Saturday, February 20, 2010

Olympic bodies.

The Olympics don't just bring sport to a city, they bring an array of other exciting activities including those that are part of the Cultural Olympiad.  And the Vancouver Art Gallery located at Robson Square (a major downtown Olympic space) offered several presentations that were part of the celebration.  I already mentioned Michael Lin's spectacular Modest Vail that adorned the outside of the building. Inside, the gallery hosted a temporary exhibition that was part of the Cultural Olympiad called Visceral Bodies.  (Interestingly, there was another temporary exhibit called Leonardo da Vinci: The Mechanics of Man that wasn't part of the Cultural Olympiad.  It featured anatomical drawings from da Vinci's journals and was a perfect intro to the more abstract nature of Visceral Bodies.)

Visceral Bodies was a first rate show with some first rate artists who explored the changing perceptions of the human body, often contemplating how science has changed our ideas about ourselves.  Many of the works were surprisingly powerful and I was caught off guard by how much emotion they inspired.  The exhibit lived up to its name by forcing some truly visceral reactions.

Here are just a few of the many stand out works.  (Note: Photography was not allowed.  So these photos are taken from the Internet and do not represent installation views.)

The show featured two works by one of my favorite artists, Marc Quinn.  Both were spectacular.  First up, Carl Whittaker - Amiodarone, Aspirin, Ciclosporin (Heart Transplant) (2005, polimer wax, drugs).  As is frequently the case with Quinn's work, this cast of an actual heart transplant patient asks lots of questions about the thin line between life and death.  The sculpture is cast with a mixture of wax and the drugs that help to keep the patient alive.  And while the cast was made from a living person, the final scultpture evokes death.

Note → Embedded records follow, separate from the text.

theorem Kept.homeAccess {s : State} (h : Kept cmds s) (n : Nat) (k : AccKind) (p : Nat) (off : Nat) (len : Nat) (data : List Byte) (it : Integ) :
    Kept cmds (State.homeAccess s n k p off len data it).2 := by
  unfold State.homeAccess
  try dsimp only
  repeat' first
    | with_reducible assumption
    | with_reducible apply Kept.tickFresh
    | with_reducible apply Kept.quotaBlocked
    | with_reducible apply Kept.setPage
    | with_reducible apply Kept.placePage
    | with_reducible refine Kept.firstFrame ?_ _ _ _ (by assumption)
    | with_reducible refine Kept.leaveFlash ?_ _ _ _ (by assumption)
    | with_reducible apply Kept.placedAccess
    | split

theorem Kept.storeAccess {s : State} (h : Kept cmds s) (n : Nat) (k : AccKind) (t : Nat) (off : Nat) (len : Nat) (data : List Byte) :
    Kept cmds (State.storeAccess s n k t off len data).2 := by
  unfold State.storeAccess
  try dsimp only
  repeat' first
    | with_reducible assumption
    | with_reducible apply Kept.tsWrite
    | with_reducible apply Kept.touch
    | with_reducible apply Kept.wakeTile
    | split

theorem Kept.spanAccess {s : State} (h : Kept cmds s) (n : Nat) (ag : Agent) (k : AccKind) (a : Nat) (len : Nat) (data : List Byte) (it : Integ) :
    Kept cmds (State.spanAccess s n ag k a len data it).2 := by
  unfold State.spanAccess
  try dsimp only
  repeat' first
    | with_reducible assumption
    | with_reducible apply Kept.homeAccess
    | with_reducible apply Kept.storeAccess
    | split

theorem Kept.spanRead {s : State} (h : Kept cmds s) (n : Nat) (ag : Agent) (a : Nat) (len : Nat) :
    Kept cmds (State.spanRead s n ag a len).2.2 := by
  unfold State.spanRead
  try dsimp only
  repeat' first
    | with_reducible assumption
    | with_reducible apply Kept.spanAccess
    | with_reducible refine Kept.foldl_snd2 (fun _ _ _ => ?_) _ ?_
    | with_reducible refine Kept.snd_of_eq (by assumption) ?_
    | split

theorem Kept.spanWrite {s : State} (h : Kept cmds s) (n : Nat) (ag : Agent) (a : Nat) (bs : List Byte) :
    Kept cmds (State.spanWrite s n ag a bs).2.2 := by
  unfold State.spanWrite
  try dsimp only
  repeat' first
    | with_reducible assumption
    | with_reducible apply Kept.spanAccess
    | with_reducible refine Kept.foldl_snd2 (fun _ _ _ => ?_) _ ?_
    | with_reducible refine Kept.snd_of_eq (by assumption) ?_
    | split

theorem Kept.unitRead {s : State} (h : Kept cmds s) (n : Nat) (a : Nat) (len : Nat) :
    Kept cmds (State.unitRead s n a len).2 := by
  unfold State.unitRead
  try dsimp only
  repeat' first
    | with_reducible assumption
    | with_reducible apply Kept.spanRead
    | with_reducible refine Kept.snd2_of_eq (by assumption) ?_
    | split

theorem Kept.dropLa {s : State} (h : Kept cmds s) (n : Nat) (why : Nat) :
    Kept cmds (State.dropLa s n why) := by
  unfold State.dropLa
  try dsimp only
  repeat' first
    | with_reducible assumption
    | with_reducible apply Kept.incC
    | split

theorem Kept.lookAhead {s : State} (h : Kept cmds s) (n : Nat) (a : Nat) (len : Nat) (it : Integ) :
    Kept cmds (State.lookAhead s n a len it).2 := by
  unfold State.lookAhead
  try dsimp only
  repeat' first
    | with_reducible assumption
    | with_reducible apply Kept.incC
    | with_reducible apply Kept.cacheChain
    | with_reducible apply Kept.dropLa
    | split

theorem Kept.translate {s : State} (h : Kept cmds s) (n : Nat) (t : Nat) (p : Nat) :
    Kept cmds (State.translate s n t p) := by
  unfold State.translate
  try dsimp only
  repeat' first
    | with_reducible assumption
    | with_reducible apply Kept.modTile
    | with_reducible apply Kept.tickFresh
    | with_reducible apply Kept.incC
    | with_reducible apply Kept.compEvent
    | split


/-! Route. -/

theorem Kept.setSlot {s : State} (h : Kept cmds s) (t : Nat) (k : Nat) (x : Option Slot) :
    Kept cmds (State.setSlot s t k x) := by
  unfold State.setSlot
  try dsimp only
  repeat' first
    | with_reducible assumption
    | with_reducible apply Kept.modTile

theorem Kept.lostAccess {s : State} (h : Kept cmds s) (n : Nat) (code : Nat) (a : Nat) :
    Kept cmds (State.lostAccess s n code a) := by
  unfold State.lostAccess
  try dsimp only
  repeat' first
    | with_reducible assumption
    | with_reducible apply Kept.incC
    | with_reducible apply Kept.fault

theorem Kept.takeSlot {s : State} (h : Kept cmds s) (n : Nat) (t : Nat) (k : Nat) (r : Parked) (look : Bool) :
    Kept cmds (State.takeSlot s n t k r look) := by
  unfold State.takeSlot
  try dsimp only
  repeat' first
    | with_reducible assumption
    | with_reducible apply Kept.setSlot
    | with_reducible apply Kept.lostAccess
    | split
    | (with_reducible apply Kept.raw; first | with_reducible assumption | with_reducible apply Kept.reply | with_reducible apply Kept.lookAhead | with_reducible apply Kept.setSlot | with_reducible apply Kept.lostAccess)

theorem Kept.request {s : State} (h : Kept cmds s) (n : Nat) (t : Nat) (r : Parked) :
    Kept cmds (State.request s n t r).2 := by
  unfold State.request
  try dsimp only
  repeat' first
    | with_reducible assumption
    | with_reducible apply Kept.modTile
    | with_reducible apply Kept.incC
    | with_reducible apply Kept.tileEvent
    | with_reducible apply Kept.takeSlot
    | split

theorem Kept.answerSlot {s : State} (h : Kept cmds s) (t : Nat) (k : Nat) (fault : Nat) (data : List Byte) :
    Kept cmds (State.answerSlot s t k fault data) := by
  unfold State.answerSlot
  try dsimp only
  repeat' first
    | with_reducible assumption
    | with_reducible apply Kept.setSlot
    | split


/-! Pegs. -/

theorem Goes.execSegWrite {s : State} (h : Kept cmds s) (r : Role) (c : CompNo) (v : BitVec 256) :
    Goes cmds (Machine.execSegWrite r c v s) := by
  unfold Machine.execSegWrite
  try dsimp only
  repeat' first
    | with_reducible apply Goes.ok
    | with_reducible assumption
    | with_reducible apply Kept.modComp
    | with_reducible apply Kept.fault
    | with_reducible apply Kept.reply
    | split
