theorem Kept.gxElem {s : State} (h : Kept cmds s) (n : Nat) (t : Nat) (eng : Bool) (run : GxRun) (remote : List (Nat × SpanReply)) (bad : Option (Nat × Integ)) :
    Kept cmds (State.gxElem s n t eng run remote bad).2.2 := by
  unfold State.gxElem
  try dsimp only
  repeat' first
    | with_reducible assumption
    | with_reducible apply Kept.tickFresh
    | with_reducible apply Kept.tileEvent
    | with_reducible apply Kept.translate
    | with_reducible apply Kept.lostAccess
    | with_reducible apply Kept.gxRead
    | with_reducible apply Kept.gxWrite
    | with_reducible apply Kept.gxLand
    | with_reducible refine Kept.snd2_of_eq (by assumption) ?_
    | split

theorem Kept.gxRun {s : State} (h : Kept cmds s) (n t : Nat) (eng : Bool) (run : GxRun) (remote : List (Nat × SpanReply))
    (bad : Option (Nat × Integ)) (fuel : Nat) : Kept cmds (s.gxRun n t eng run remote bad fuel).2 := by
  induction fuel generalizing s run with
  | zero => exact h
  | succ k ih =>
    unfold State.gxRun
    split
    · exact h
    · split
      · exact ih (Kept.snd2_of_eq (by assumption) (h.gxElem _ _ _ _ _ _)) _
      · exact Kept.snd2_of_eq (by assumption) (h.gxElem _ _ _ _ _ _)
      · exact Kept.snd2_of_eq (by assumption) (h.gxElem _ _ _ _ _ _)

theorem Kept.gxWindow {s : State} (h : Kept cmds s) (n : Nat) (t : Nat) (run : GxRun) :
    Kept cmds (State.gxWindow s n t run).2 := by
  unfold State.gxWindow
  try dsimp only
  repeat' first
    | with_reducible assumption
    | with_reducible apply Kept.incC
    | with_reducible apply Kept.tileEvent
    | with_reducible apply Kept.dropLa
    | with_reducible apply Kept.lookAhead
    | with_reducible refine Kept.foldl_snd (fun _ _ _ => ?_) _ ?_
    | with_reducible refine Kept.snd_of_eq (by assumption) ?_
    | split

theorem Kept.gxGo {s : State} (h : Kept cmds s) (n : Nat) (t : Nat) (eng : Bool) (run : GxRun) (remote : List (Nat × SpanReply)) (bad : Option (Nat × Integ)) :
    Kept cmds (State.gxGo s n t eng run remote bad) := by
  unfold State.gxGo
  try dsimp only
  repeat' first
    | with_reducible assumption
    | with_reducible apply Kept.beatTouch
    | with_reducible apply Kept.setGx
    | with_reducible apply Kept.gxRun
    | with_reducible apply Kept.gxWindow

theorem Goes.execGxDescExecute {s : State} (h : Kept cmds s) (t : TileNo) (eng : Bool) (remote : List (Nat × SpanReply)) (bad : Option (Nat × Integ)) :
    Goes cmds (Machine.execGxDescExecute t eng remote bad s) := by
  unfold Machine.execGxDescExecute
  try dsimp only
  repeat' first
    | with_reducible apply Goes.ok
    | with_reducible assumption
    | with_reducible apply Kept.unstall
    | with_reducible apply Kept.setGx
    | with_reducible apply Kept.gxGo
    | split

theorem Goes.execGxRingAdvance {s : State} (h : Kept cmds s) (t : TileNo) (eng : Bool) (remote : List (Nat × SpanReply)) (bad : Option (Nat × Integ)) :
    Goes cmds (Machine.execGxRingAdvance t eng remote bad s) := by
  unfold Machine.execGxRingAdvance
  try dsimp only
  repeat' first
    | with_reducible apply Goes.ok
    | with_reducible assumption
    | with_reducible apply Kept.gxGo
    | split

theorem Goes.execGxComplete {s : State} (h : Kept cmds s) (t : TileNo) (eng : Bool) :
    Goes cmds (Machine.execGxComplete t eng s) := by
  unfold Machine.execGxComplete
  try dsimp only
  repeat' first
    | with_reducible apply Goes.ok
    | with_reducible assumption
    | with_reducible apply Kept.fault
    | with_reducible apply Kept.tsWrite
    | with_reducible apply Kept.unitPost
    | with_reducible apply Kept.tileEvent
    | with_reducible apply Kept.signal
    | with_reducible apply Kept.setGx
    | split


/-! Prep. -/

theorem Kept.retireLoad {s : State} (h : Kept cmds s) (t : ThreadId) (rd : Nat) (float : Bool) (v : Nat) (len : Nat) :
    Kept cmds (State.retireLoad s t rd float v len) := by
  unfold State.retireLoad
  try dsimp only
  repeat' first
    | with_reducible assumption
    | with_reducible apply Kept.modThread
    | with_reducible apply Kept.retire
    | split

theorem Kept.dropLine {s : State} (h : Kept cmds s) (k : Nat) (line : Nat) :
    Kept cmds (State.dropLine s k line) := by
  unfold State.dropLine
  try dsimp only
  repeat' first
    | with_reducible assumption
    | with_reducible apply Kept.setCore
    | split

theorem Kept.misaligned {s : State} (h : Kept cmds s) (t : ThreadId) (n : Nat) (a : Nat) (len : Nat) (f : State → State) (hf : ∀ a, Kept cmds a → Kept cmds (f a)) :
    Kept cmds (State.misaligned s t n a len f) := by
  unfold State.misaligned
  try dsimp only
  repeat' first
    | with_reducible assumption
    | with_reducible apply Kept.exception
    | with_reducible apply hf
    | split

theorem Kept.spanCheck {s : State} (h : Kept cmds s) (t : ThreadId) (n : Nat) (a : Nat) (k : AccKind) (f : State → State) (hf : ∀ a, Kept cmds a → Kept cmds (f a)) :
    Kept cmds (State.spanCheck s t n a k f) := by
  unfold State.spanCheck
  try dsimp only
  repeat' first
    | with_reducible assumption
    | with_reducible apply Kept.exception
    | with_reducible apply Kept.translate
    | with_reducible apply hf
    | split

theorem Kept.awaitAccess {s : State} (h : Kept cmds s) (t : ThreadId) (n : Nat) (acc : PendAcc) (data : List Byte) :
    Kept cmds (State.awaitAccess s t n acc data) := by
  unfold State.awaitAccess
  try dsimp only
  repeat' first
    | with_reducible assumption
    | with_reducible apply Kept.modThread
    | with_reducible apply Kept.request

theorem Kept.doLoad {s : State} (h : Kept cmds s) (t : ThreadId) (n : Nat) (rd : Nat) (a : Nat) (log2 : Nat) (uns : Bool) (float : Bool) (len : Nat) :
    Kept cmds (State.doLoad s t n rd a log2 uns float len) := by
  unfold State.doLoad
  try dsimp only
  repeat' first
    | with_reducible assumption
    | with_reducible apply Kept.incC
    | with_reducible apply Kept.tileEvent
    | with_reducible apply Kept.exception
    | with_reducible apply Kept.retireLoad
    | with_reducible apply Kept.misaligned
    | with_reducible apply Kept.spanCheck
    | with_reducible apply Kept.awaitAccess
    | intro _
    | split

theorem Kept.doStore {s : State} (h : Kept cmds s) (t : ThreadId) (n : Nat) (a : Nat) (log2 : Nat) (data : Nat) (len : Nat) :
    Kept cmds (State.doStore s t n a log2 data len) := by
  unfold State.doStore
  try dsimp only
  repeat' first
    | with_reducible assumption
    | with_reducible apply Kept.modThread
    | with_reducible apply Kept.tsWrite
    | with_reducible apply Kept.retire
    | with_reducible apply Kept.exception
    | with_reducible apply Kept.request
    | with_reducible apply Kept.dropLine
    | with_reducible apply Kept.misaligned
    | with_reducible apply Kept.spanCheck
    | intro _
    | split

theorem Kept.doAmo {s : State} (h : Kept cmds s) (t : ThreadId) (n : Nat) (op : AmoOp) (rd : Nat) (a : Nat) (wide : Bool) (data : Nat) (aq : Bool) (len : Nat) :
    Kept cmds (State.doAmo s t n op rd a wide data aq len) := by
  unfold State.doAmo
  try dsimp only
  repeat' first
    | with_reducible assumption
    | with_reducible apply Kept.tsWrite
    | with_reducible apply Kept.purge
    | with_reducible apply Kept.retire
    | with_reducible apply Kept.exception
    | with_reducible apply Kept.dropLine
    | with_reducible apply Kept.misaligned
    | with_reducible apply Kept.spanCheck
    | with_reducible apply Kept.awaitAccess
    | intro _
    | split

theorem Kept.doLr {s : State} (h : Kept cmds s) (t : ThreadId) (n : Nat) (rd : Nat) (a : Nat) (wide : Bool) (aq : Bool) (len : Nat) :
    Kept cmds (State.doLr s t n rd a wide aq len) := by
  unfold State.doLr
  try dsimp only
  repeat' first
    | with_reducible assumption
    | with_reducible apply Kept.modThread
    | with_reducible apply Kept.purge
    | with_reducible apply Kept.retire
    | with_reducible apply Kept.exception
    | with_reducible apply Kept.misaligned
    | intro _
    | split

theorem Kept.doSc {s : State} (h : Kept cmds s) (t : ThreadId) (n : Nat) (rd : Nat) (a : Nat) (wide : Bool) (data : Nat) (len : Nat) :
    Kept cmds (State.doSc s t n rd a wide data len) := by
  unfold State.doSc
  try dsimp only
  repeat' first
    | with_reducible assumption
    | with_reducible apply Kept.modThread
    | with_reducible apply Kept.tsWrite
    | with_reducible apply Kept.retire
    | with_reducible apply Kept.exception
    | with_reducible apply Kept.misaligned
    | intro _
    | split

theorem Kept.doFence {s : State} (h : Kept cmds s) (t : ThreadId) (succ : Nat) (len : Nat) :
    Kept cmds (State.doFence s t succ len) := by
  unfold State.doFence
  try dsimp only
  repeat' first
    | with_reducible assumption
    | with_reducible apply Kept.purge
    | with_reducible apply Kept.retire
    | split

theorem Kept.raLoad {s : State} (h : Kept cmds s) (t : ThreadId) (n : Nat) (a : Nat) :
    Kept cmds (State.raLoad s t n a) := by
  unfold State.raLoad
  try dsimp only
  repeat' first
    | with_reducible assumption
    | with_reducible apply Kept.incC
    | with_reducible apply Kept.tileEvent
    | with_reducible apply Kept.dropLa
    | with_reducible apply Kept.setSlot
    | split

theorem Goes.execSpanLoad {s : State} (h : Kept cmds s) (t : ThreadId) (rd : Fin 32) (addr : W64) (log2 : Fin 4) (unsigned : Bool) (float : Bool) :
    Goes cmds (Machine.execSpanLoad t rd addr log2 unsigned float s) := by
  unfold Machine.execSpanLoad
  try dsimp only
  repeat' first
    | with_reducible apply Goes.ok
    | with_reducible assumption
    | with_reducible apply Kept.beat
    | with_reducible apply Kept.raSkip
    | with_reducible apply Kept.doLoad
    | with_reducible apply Kept.raLoad
    | split

theorem Goes.execSpanStore {s : State} (h : Kept cmds s) (t : ThreadId) (addr : W64) (log2 : Fin 4) (data : W64) :
    Goes cmds (Machine.execSpanStore t addr log2 data s) := by
  unfold Machine.execSpanStore
  try dsimp only
  repeat' first
    | with_reducible apply Goes.ok
    | with_reducible assumption
    | with_reducible apply Kept.issue
    | with_reducible apply Kept.doStore
    | intro _

theorem Goes.execSpanAmo {s : State} (h : Kept cmds s) (t : ThreadId) (op : AmoOp) (rd : Fin 32) (addr : W64) (wide : Bool) (data : W64) (aq : Bool) (rl : Bool) :
    Goes cmds (Machine.execSpanAmo t op rd addr wide data aq rl s) := by
  unfold Machine.execSpanAmo
  try dsimp only
  repeat' first
    | with_reducible apply Goes.ok
    | with_reducible assumption
    | with_reducible apply Kept.issue
    | with_reducible apply Kept.doAmo
    | intro _
    | split

theorem Goes.execTileLr {s : State} (h : Kept cmds s) (t : ThreadId) (rd : Fin 32) (addr : W64) (wide : Bool) (aq : Bool) :
    Goes cmds (Machine.execTileLr t rd addr wide aq s) := by
  unfold Machine.execTileLr
  try dsimp only
  repeat' first
    | with_reducible apply Goes.ok
    | with_reducible assumption
    | with_reducible apply Kept.issue
    | with_reducible apply Kept.doLr
    | intro _

theorem Goes.execTileSc {s : State} (h : Kept cmds s) (t : ThreadId) (rd : Fin 32) (addr : W64) (wide : Bool) (data : W64) (rl : Bool) :
    Goes cmds (Machine.execTileSc t rd addr wide data rl s) := by
  unfold Machine.execTileSc
  try dsimp only
  repeat' first
    | with_reducible apply Goes.ok
    | with_reducible assumption
    | with_reducible apply Kept.issue
    | with_reducible apply Kept.doSc
    | intro _
    | split

theorem Goes.execFence {s : State} (h : Kept cmds s) (t : ThreadId) (pred : Fin 16) (succ : Fin 16) :
    Goes cmds (Machine.execFence t pred succ s) := by
  unfold Machine.execFence
  try dsimp only
  repeat' first
    | with_reducible apply Goes.ok
    | with_reducible assumption
    | with_reducible apply Kept.issue
    | with_reducible apply Kept.doFence
    | intro _
    | split

theorem Kept.refuseDispatch {s : State} (h : Kept cmds s) (t : ThreadId) (n : Nat) (rd : Nat) (code : Nat) (len : Nat) :
    Kept cmds (State.refuseDispatch s t n rd code len) := by
  unfold State.refuseDispatch
  try dsimp only
  repeat' first
    | with_reducible assumption
    | with_reducible apply Kept.fault
    | with_reducible apply Kept.retire

theorem Kept.engSpace {s : State} (h : Kept cmds s) (tile : Nat) (e : Nat) :
    Kept cmds (State.engSpace s tile e).2 := by
  unfold State.engSpace
  try dsimp only
  repeat' first
    | with_reducible assumption
    | with_reducible apply Kept.tickFresh
    | split

theorem Kept.thrStart {s : State} (h : Kept cmds s) (t : ThreadId) (n : Nat) (rd : Nat) (rs1 : Nat) (rs2 : Nat) (len : Nat) :
    Kept cmds (State.thrStart s t n rd rs1 rs2 len) := by
  unfold State.thrStart
  try dsimp only
  repeat' first
    | with_reducible assumption
    | with_reducible apply Kept.setThread
    | with_reducible apply Kept.retire
    | with_reducible apply Kept.refuseDispatch
    | split

theorem Kept.thrExit {s : State} (h : Kept cmds s) (t : ThreadId) (len : Nat) :
    Kept cmds (State.thrExit s t len) := by
  unfold State.thrExit
  try dsimp only
  repeat' first
    | with_reducible assumption
    | with_reducible apply Kept.modThread
    | with_reducible apply Kept.retire

theorem Kept.thrRet {s : State} (h : Kept cmds s) (t : ThreadId) :
    Kept cmds (State.thrRet s t) := by
  unfold State.thrRet
  try dsimp only
  repeat' first
    | with_reducible assumption
    | with_reducible apply Kept.modThread
    | with_reducible apply Kept.retire

theorem Goes.execEngSpace {s : State} (h : Kept cmds s) (t : ThreadId) (rd : Fin 32) (rs1 : Fin 32) :
    Goes cmds (Machine.execEngSpace t rd rs1 s) := by
  unfold Machine.execEngSpace
  try dsimp only
  repeat' first
    | with_reducible apply Goes.ok
    | with_reducible assumption
    | with_reducible apply Kept.retire
    | with_reducible apply Kept.issue
    | with_reducible apply Kept.engSpace
    | intro _

theorem Goes.execThrStart {s : State} (h : Kept cmds s) (t : ThreadId) (rd : Fin 32) (rs1 : Fin 32) (rs2 : Fin 32) :
    Goes cmds (Machine.execThrStart t rd rs1 rs2 s) := by
  unfold Machine.execThrStart
  try dsimp only
  repeat' first
    | with_reducible apply Goes.ok
    | with_reducible assumption
    | with_reducible apply Kept.issue
    | with_reducible apply Kept.thrStart
    | intro _

theorem Goes.execThrExit {s : State} (h : Kept cmds s) (t : ThreadId) :
    Goes cmds (Machine.execThrExit t s) := by
  unfold Machine.execThrExit
  try dsimp only
  repeat' first
    | with_reducible apply Goes.ok
    | with_reducible assumption
    | with_reducible apply Kept.issue
    | with_reducible apply Kept.thrExit
    | intro _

Also on display was Quinn's Early Self Portrait (2007, rose marble).  There were lots of things that make this work interesting.  Quinn is known for making self portraits including a work cast from his own blood and maintained in a frozen state.  The marble sculpture at the Vancouver Art Gallery responds to some of the artist's earlier work.  Several years ago Quinn created a series of marble portraits of athletes with missing limbs.  The works elicited a fair amount of outrage and disgust.  As a response, Quinn created this sculpture created from actual MRI images of a developing fetus.  The strange creature has yet to develop arms and legs. I was surprised at how much this looked like a Cubist sculpture.

Another artist known for making casts of his own body is Antony Gormley. His large installation works can feature hundreds of casts of himself.  Other works use the artist's body as a starting point but then abstract the information to the point of non-recognition.  Drift II (2007, 2mm square section stainless steel bar) is one such work.

One of my favorite works in the show was Memoria I, 24.10.07 (2007, calcium sulfate with cianacrilate application, resin base, and stainless still supports) by Mexican artist Gabriel de la Mora.  I knew nothing about Mora before this show but I'll definitely be on the look out for more of his work in the future.  This family portrait consists of exact replicas of the family members' skulls.  The skulls are made by rendering in three dimensions the MRI images taken of each family members' skull. Mora even got permission to exhume the bodies of his dead grandfather and still born sister to complete the portrait.  It was hauntingly beautiful.

I'll mention one last work that was so disturbing I couldn't experience it as intended by the artist. Teresa Margolles is another Mexican artists whose work I didn't know.  Her art explores the unnecessary and rampant violence that has overtaken her country.  Vaho (No. 1 - 3) (2006, acrylic, organic material) is a work that begins with the autoposy of a Mexican murder victim.  The art on display in Vancouver consisted of acrylic boxes splattered with organic material released during the autopsy.  Near these boxes was a pair of headphones where visitors could listen to the sounds of the autopsy victim being cut open.  I couldn't bring myself to put on the headphones. I suppose some might find this work gratuitous.  But sometimes, the only way to break through the noise of modern life and get people to pay attention to the attrocities that surround us, is to shock. And few things are better suited to accomplish that than art.